Its mornings like this one, when I wake up to emails like this... that i love writing my blog. I am honoured that people feel comfortable enough to trust me with the most intimate details about their life. Below is a perfect example of what I always say; that something as complex as sexuality is never just black and white. In fact, it is a fluid, ever-changing and constantly evolving entity of its own...(with tentacles :P )
Sometimes it is a reflection of our upbringing...sometimes its a result of our past...sometimes...it just is.
Whatever the reasons for its current shape or state, its definitely important to try and learn more about the subtle layers that make up human sexuality...for that is a window into our own psyche.
Thank you Aminah for your honesty!
I came across your blog and I have to say it was a breath of fresh air! A truly open minded place for desis to share stories about sex and sexuality. I’m loving all the topics you’ve covered so far, and will most definitely keep checking in. I wanted to say thanks for doing a great job, don’t stop.
I notice that you have been covering the topic of homosexuality quite a bit lately. And I just wanted to share my story with you. You often have great advice for your contributors and I was hoping you could clarify some things for me too.
First I will give you some background about myself, I am born and raised in Karachi. My upbringing has been very liberal so you can’t say that I represent the average Pakistani. The people I socialize with are all ferociously liberal as well. Probably as a result of this upbringing, and social circle I do not consider myself sexually repressed. In fact I think I am quite comfortable and aware of my sexuality. I am engaged to the love of my life, and I enjoy a very healthy sex life with my fiancé. Except there is one thing that bothers me slightly:
As far as visual stimulation goes, I am only aroused by looking at other women. I am most definitely not a lesbian. Or even bisexual, I don’t think I could ever actually go through with a same sex encounter. Not that I think there is anything wrong with it, but its just not for me. Except when I am looking for visual stimulation or I am fantasizing. I almost never fantasize about being with a man, always with a woman, it is the only way I get aroused. And if I watch pornography, I like to watch lesbian porn. The visual image of a naked guy doesn’t do much for me. This is very hard for me to explain, I hope I am making some sense here. If I masturbate I have to picture being touched by another woman, yet.. I have no interest in actually being with a woman. Its very confusing to me. I feel nothing for women, or about women. I could never be emotionally attached to a woman in that way. I could only ever have a relationship with a man. And I have found myself a perfect man, whom I love very much.

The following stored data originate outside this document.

@[simp] theorem State.retireTest_powered (s : State) (slot : Nat) :
    (s.retireTest slot).powered = s.powered := by
  unfold State.retireTest
  (repeat' split) <;> simp
@[simp] theorem State.retireTest_pin (s : State) (slot : Nat) :
    (s.retireTest slot).pin = s.pin := by
  unfold State.retireTest
  (repeat' split) <;> simp
@[simp] theorem State.retireTest_line (s : State) (slot : Nat) :
    (s.retireTest slot).line = s.line := by
  unfold State.retireTest
  (repeat' split) <;> simp
@[simp] theorem State.retireTest_time (s : State) (slot : Nat) :
    (s.retireTest slot).time = s.time := by
  unfold State.retireTest
  (repeat' split) <;> simp
@[simp] theorem State.retireTest_track (s : State) (slot : Nat) :
    (s.retireTest slot).track = s.track := by
  unfold State.retireTest
  (repeat' split) <;> simp
@[simp] theorem State.retireTest_probe (s : State) (slot : Nat) :
    (s.retireTest slot).probe = s.probe := by
  unfold State.retireTest
  (repeat' split) <;> simp
@[simp] theorem State.retireTest_credit (s : State) (slot : Nat) :
    (s.retireTest slot).credit = s.credit := by
  unfold State.retireTest
  (repeat' split) <;> simp
@[simp] theorem State.retireTest_dist (s : State) (slot : Nat) :
    (s.retireTest slot).dist = s.dist := by
  unfold State.retireTest
  (repeat' split) <;> simp
@[simp] theorem State.retireTest_transfer (s : State) (slot : Nat) :
    (s.retireTest slot).transfer = s.transfer := by
  unfold State.retireTest
  (repeat' split) <;> simp
@[simp] theorem State.retireTest_comm (s : State) (slot : Nat) :
    (s.retireTest slot).comm = s.comm := by
  unfold State.retireTest
  (repeat' split) <;> simp
@[simp] theorem State.retireTest_store (s : State) (slot : Nat) :
    (s.retireTest slot).store = s.store := by
  unfold State.retireTest
  (repeat' split) <;> simp
@[simp] theorem State.retireTest_pins (s : State) (slot : Nat) :
    (s.retireTest slot).pins = s.pins := by
  unfold State.retireTest
  (repeat' split) <;> simp
@[simp] theorem State.retireTest_draws (s : State) (slot : Nat) :
    (s.retireTest slot).draws = s.draws := by
  unfold State.retireTest
  (repeat' split) <;> simp
@[simp] theorem State.retireTest_pending (s : State) (slot : Nat) :
    (s.retireTest slot).pending = s.pending := by
  unfold State.retireTest
  (repeat' split) <;> simp
/-- Everything `retireTest` can change. -/
theorem State.retireTest_frame (s : State) (slot : Nat) :
    s.retireTest slot = { s with parcel := (s.retireTest slot).parcel, link := (s.retireTest slot).link } := by
  apply State.ext_fields <;> simp

@[simp] theorem State.makeCurrent_powered (s : State) (slot : Nat) :
    (s.makeCurrent slot).powered = s.powered := by
  unfold State.makeCurrent
  (repeat' split) <;> simp
@[simp] theorem State.makeCurrent_pin (s : State) (slot : Nat) :
    (s.makeCurrent slot).pin = s.pin := by
  unfold State.makeCurrent
  (repeat' split) <;> simp
@[simp] theorem State.makeCurrent_line (s : State) (slot : Nat) :
    (s.makeCurrent slot).line = s.line := by
  unfold State.makeCurrent
  (repeat' split) <;> simp
@[simp] theorem State.makeCurrent_time (s : State) (slot : Nat) :
    (s.makeCurrent slot).time = s.time := by
  unfold State.makeCurrent
  (repeat' split) <;> simp
@[simp] theorem State.makeCurrent_track (s : State) (slot : Nat) :
    (s.makeCurrent slot).track = s.track := by
  unfold State.makeCurrent
  (repeat' split) <;> simp
@[simp] theorem State.makeCurrent_probe (s : State) (slot : Nat) :
    (s.makeCurrent slot).probe = s.probe := by
  unfold State.makeCurrent
  (repeat' split) <;> simp
@[simp] theorem State.makeCurrent_credit (s : State) (slot : Nat) :
    (s.makeCurrent slot).credit = s.credit := by
  unfold State.makeCurrent
  (repeat' split) <;> simp
@[simp] theorem State.makeCurrent_dist (s : State) (slot : Nat) :
    (s.makeCurrent slot).dist = s.dist := by
  unfold State.makeCurrent
  (repeat' split) <;> simp
@[simp] theorem State.makeCurrent_transfer (s : State) (slot : Nat) :
    (s.makeCurrent slot).transfer = s.transfer := by
  unfold State.makeCurrent
  (repeat' split) <;> simp
@[simp] theorem State.makeCurrent_comm (s : State) (slot : Nat) :
    (s.makeCurrent slot).comm = s.comm := by
  unfold State.makeCurrent
  (repeat' split) <;> simp
@[simp] theorem State.makeCurrent_store (s : State) (slot : Nat) :
    (s.makeCurrent slot).store = s.store := by
  unfold State.makeCurrent
  (repeat' split) <;> simp
@[simp] theorem State.makeCurrent_pins (s : State) (slot : Nat) :
    (s.makeCurrent slot).pins = s.pins := by
  unfold State.makeCurrent
  (repeat' split) <;> simp
@[simp] theorem State.makeCurrent_draws (s : State) (slot : Nat) :
    (s.makeCurrent slot).draws = s.draws := by
  unfold State.makeCurrent
  (repeat' split) <;> simp
@[simp] theorem State.makeCurrent_pending (s : State) (slot : Nat) :
    (s.makeCurrent slot).pending = s.pending := by
  unfold State.makeCurrent
  (repeat' split) <;> simp
/-- Everything `makeCurrent` can change. -/
theorem State.makeCurrent_frame (s : State) (slot : Nat) :
    s.makeCurrent slot = { s with parcel := (s.makeCurrent slot).parcel, link := (s.makeCurrent slot).link } := by
  apply State.ext_fields <;> simp

@[simp] theorem State.dropCurrent_powered (s : State) :
    (s.dropCurrent).powered = s.powered := by
  unfold State.dropCurrent
  (repeat' split) <;> simp
@[simp] theorem State.dropCurrent_pin (s : State) :
    (s.dropCurrent).pin = s.pin := by
  unfold State.dropCurrent
  (repeat' split) <;> simp
@[simp] theorem State.dropCurrent_line (s : State) :
    (s.dropCurrent).line = s.line := by
  unfold State.dropCurrent
  (repeat' split) <;> simp
@[simp] theorem State.dropCurrent_time (s : State) :
    (s.dropCurrent).time = s.time := by
  unfold State.dropCurrent
  (repeat' split) <;> simp
@[simp] theorem State.dropCurrent_track (s : State) :
    (s.dropCurrent).track = s.track := by
  unfold State.dropCurrent
  (repeat' split) <;> simp
@[simp] theorem State.dropCurrent_probe (s : State) :
    (s.dropCurrent).probe = s.probe := by
  unfold State.dropCurrent
  (repeat' split) <;> simp
@[simp] theorem State.dropCurrent_credit (s : State) :
    (s.dropCurrent).credit = s.credit := by
  unfold State.dropCurrent
  (repeat' split) <;> simp
@[simp] theorem State.dropCurrent_dist (s : State) :
    (s.dropCurrent).dist = s.dist := by
  unfold State.dropCurrent
  (repeat' split) <;> simp
@[simp] theorem State.dropCurrent_transfer (s : State) :
    (s.dropCurrent).transfer = s.transfer := by
  unfold State.dropCurrent
  (repeat' split) <;> simp
@[simp] theorem State.dropCurrent_comm (s : State) :
    (s.dropCurrent).comm = s.comm := by
  unfold State.dropCurrent
  (repeat' split) <;> simp
@[simp] theorem State.dropCurrent_store (s : State) :
    (s.dropCurrent).store = s.store := by
  unfold State.dropCurrent
  (repeat' split) <;> simp
@[simp] theorem State.dropCurrent_pins (s : State) :
    (s.dropCurrent).pins = s.pins := by
  unfold State.dropCurrent
  (repeat' split) <;> simp
@[simp] theorem State.dropCurrent_draws (s : State) :
    (s.dropCurrent).draws = s.draws := by
  unfold State.dropCurrent
  (repeat' split) <;> simp
@[simp] theorem State.dropCurrent_pending (s : State) :
    (s.dropCurrent).pending = s.pending := by
  unfold State.dropCurrent
  (repeat' split) <;> simp
/-- Everything `dropCurrent` can change. -/
theorem State.dropCurrent_frame (s : State) :
    s.dropCurrent = { s with parcel := (s.dropCurrent).parcel, link := (s.dropCurrent).link } := by
  apply State.ext_fields <;> simp

@[simp] theorem State.setLine_powered (s : State) (state : LineState) (origin : Option LineState) (cause : Option HaltCause) (why : LineCause)
    (detail : CauseDetail) :
    (s.setLine state origin cause why detail).powered = s.powered := rfl
@[simp] theorem State.setLine_pin (s : State) (state : LineState) (origin : Option LineState) (cause : Option HaltCause) (why : LineCause)
    (detail : CauseDetail) :
    (s.setLine state origin cause why detail).pin = s.pin := rfl
@[simp] theorem State.setLine_time (s : State) (state : LineState) (origin : Option LineState) (cause : Option HaltCause) (why : LineCause)
    (detail : CauseDetail) :
    (s.setLine state origin cause why detail).time = s.time := rfl
@[simp] theorem State.setLine_track (s : State) (state : LineState) (origin : Option LineState) (cause : Option HaltCause) (why : LineCause)
    (detail : CauseDetail) :
    (s.setLine state origin cause why detail).track = s.track := rfl
@[simp] theorem State.setLine_parcel (s : State) (state : LineState) (origin : Option LineState) (cause : Option HaltCause) (why : LineCause)
    (detail : CauseDetail) :
    (s.setLine state origin cause why detail).parcel = s.parcel := rfl
@[simp] theorem State.setLine_probe (s : State) (state : LineState) (origin : Option LineState) (cause : Option HaltCause) (why : LineCause)
    (detail : CauseDetail) :
    (s.setLine state origin cause why detail).probe = s.probe := rfl
@[simp] theorem State.setLine_credit (s : State) (state : LineState) (origin : Option LineState) (cause : Option HaltCause) (why : LineCause)
    (detail : CauseDetail) :
    (s.setLine state origin cause why detail).credit = s.credit := rfl
@[simp] theorem State.setLine_dist (s : State) (state : LineState) (origin : Option LineState) (cause : Option HaltCause) (why : LineCause)
    (detail : CauseDetail) :
    (s.setLine state origin cause why detail).dist = s.dist := rfl
@[simp] theorem State.setLine_transfer (s : State) (state : LineState) (origin : Option LineState) (cause : Option HaltCause) (why : LineCause)
    (detail : CauseDetail) :
    (s.setLine state origin cause why detail).transfer = s.transfer := rfl
@[simp] theorem State.setLine_comm (s : State) (state : LineState) (origin : Option LineState) (cause : Option HaltCause) (why : LineCause)
    (detail : CauseDetail) :
    (s.setLine state origin cause why detail).comm = s.comm := rfl
@[simp] theorem State.setLine_store (s : State) (state : LineState) (origin : Option LineState) (cause : Option HaltCause) (why : LineCause)
    (detail : CauseDetail) :
    (s.setLine state origin cause why detail).store = s.store := rfl
@[simp] theorem State.setLine_pins (s : State) (state : LineState) (origin : Option LineState) (cause : Option HaltCause) (why : LineCause)
    (detail : CauseDetail) :
    (s.setLine state origin cause why detail).pins = s.pins := rfl
@[simp] theorem State.setLine_draws (s : State) (state : LineState) (origin : Option LineState) (cause : Option HaltCause) (why : LineCause)
    (detail : CauseDetail) :
    (s.setLine state origin cause why detail).draws = s.draws := rfl
@[simp] theorem State.setLine_pending (s : State) (state : LineState) (origin : Option LineState) (cause : Option HaltCause) (why : LineCause)
    (detail : CauseDetail) :
    (s.setLine state origin cause why detail).pending = s.pending := rfl
/-- Everything `setLine` can change. -/
theorem State.setLine_frame (s : State) (state : LineState) (origin : Option LineState) (cause : Option HaltCause) (why : LineCause)
    (detail : CauseDetail) :
    s.setLine state origin cause why detail = { s with line := (s.setLine state origin cause why detail).line, link := (s.setLine state origin cause why detail).link } := rfl

@[simp] theorem State.holdCounters_powered (s : State) :
    (s.holdCounters).powered = s.powered := rfl
@[simp] theorem State.holdCounters_pin (s : State) :
    (s.holdCounters).pin = s.pin := rfl
@[simp] theorem State.holdCounters_line (s : State) :
    (s.holdCounters).line = s.line := rfl
@[simp] theorem State.holdCounters_time (s : State) :
    (s.holdCounters).time = s.time := rfl
@[simp] theorem State.holdCounters_parcel (s : State) :
    (s.holdCounters).parcel = s.parcel := rfl
@[simp] theorem State.holdCounters_probe (s : State) :
    (s.holdCounters).probe = s.probe := rfl
@[simp] theorem State.holdCounters_credit (s : State) :
    (s.holdCounters).credit = s.credit := rfl
@[simp] theorem State.holdCounters_dist (s : State) :
    (s.holdCounters).dist = s.dist := rfl
@[simp] theorem State.holdCounters_transfer (s : State) :
    (s.holdCounters).transfer = s.transfer := rfl
@[simp] theorem State.holdCounters_comm (s : State) :
    (s.holdCounters).comm = s.comm := rfl
@[simp] theorem State.holdCounters_store (s : State) :
    (s.holdCounters).store = s.store := rfl
@[simp] theorem State.holdCounters_link (s : State) :
    (s.holdCounters).link = s.link := rfl
@[simp] theorem State.holdCounters_pins (s : State) :
    (s.holdCounters).pins = s.pins := rfl
@[simp] theorem State.holdCounters_draws (s : State) :
    (s.holdCounters).draws = s.draws := rfl
@[simp] theorem State.holdCounters_pending (s : State) :
    (s.holdCounters).pending = s.pending := rfl
/-- Everything `holdCounters` can change. -/
theorem State.holdCounters_frame (s : State) :
    s.holdCounters = { s with track := (s.holdCounters).track } := rfl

Of course I haven’t discussed this with my fiancé, because I don’t want to hurt him. Plus I don’t think he would understand, I barely understand myself. To put it briefly, I love having sex with him, I love being touched by him, I even love giving him pleasure. I am just not turned on by the male naked body the same way I am by the ‘image’ of a female naked body. (I say ‘image’, because I think if I was faced with an actual naked female, I probably wouldn’t be aroused, just uncomfortable.)
So what I’m trying to say is that my ideal sexual situation is, to be with a man, have sex with a man whilst thinking about having sex with a woman. Does that make any sense at all?
-ps. Of course this goes without saying, but feel free to post this email on your blog. I would love to hear what other people/women have to say.
Now, myself and Aminah would love to hear your thoughts on the matter. And in an attempt to keep this post brief, I will not say much more right now, I will talk more about this email in my next post.
Happy Monday folks! Friday is one day closer now.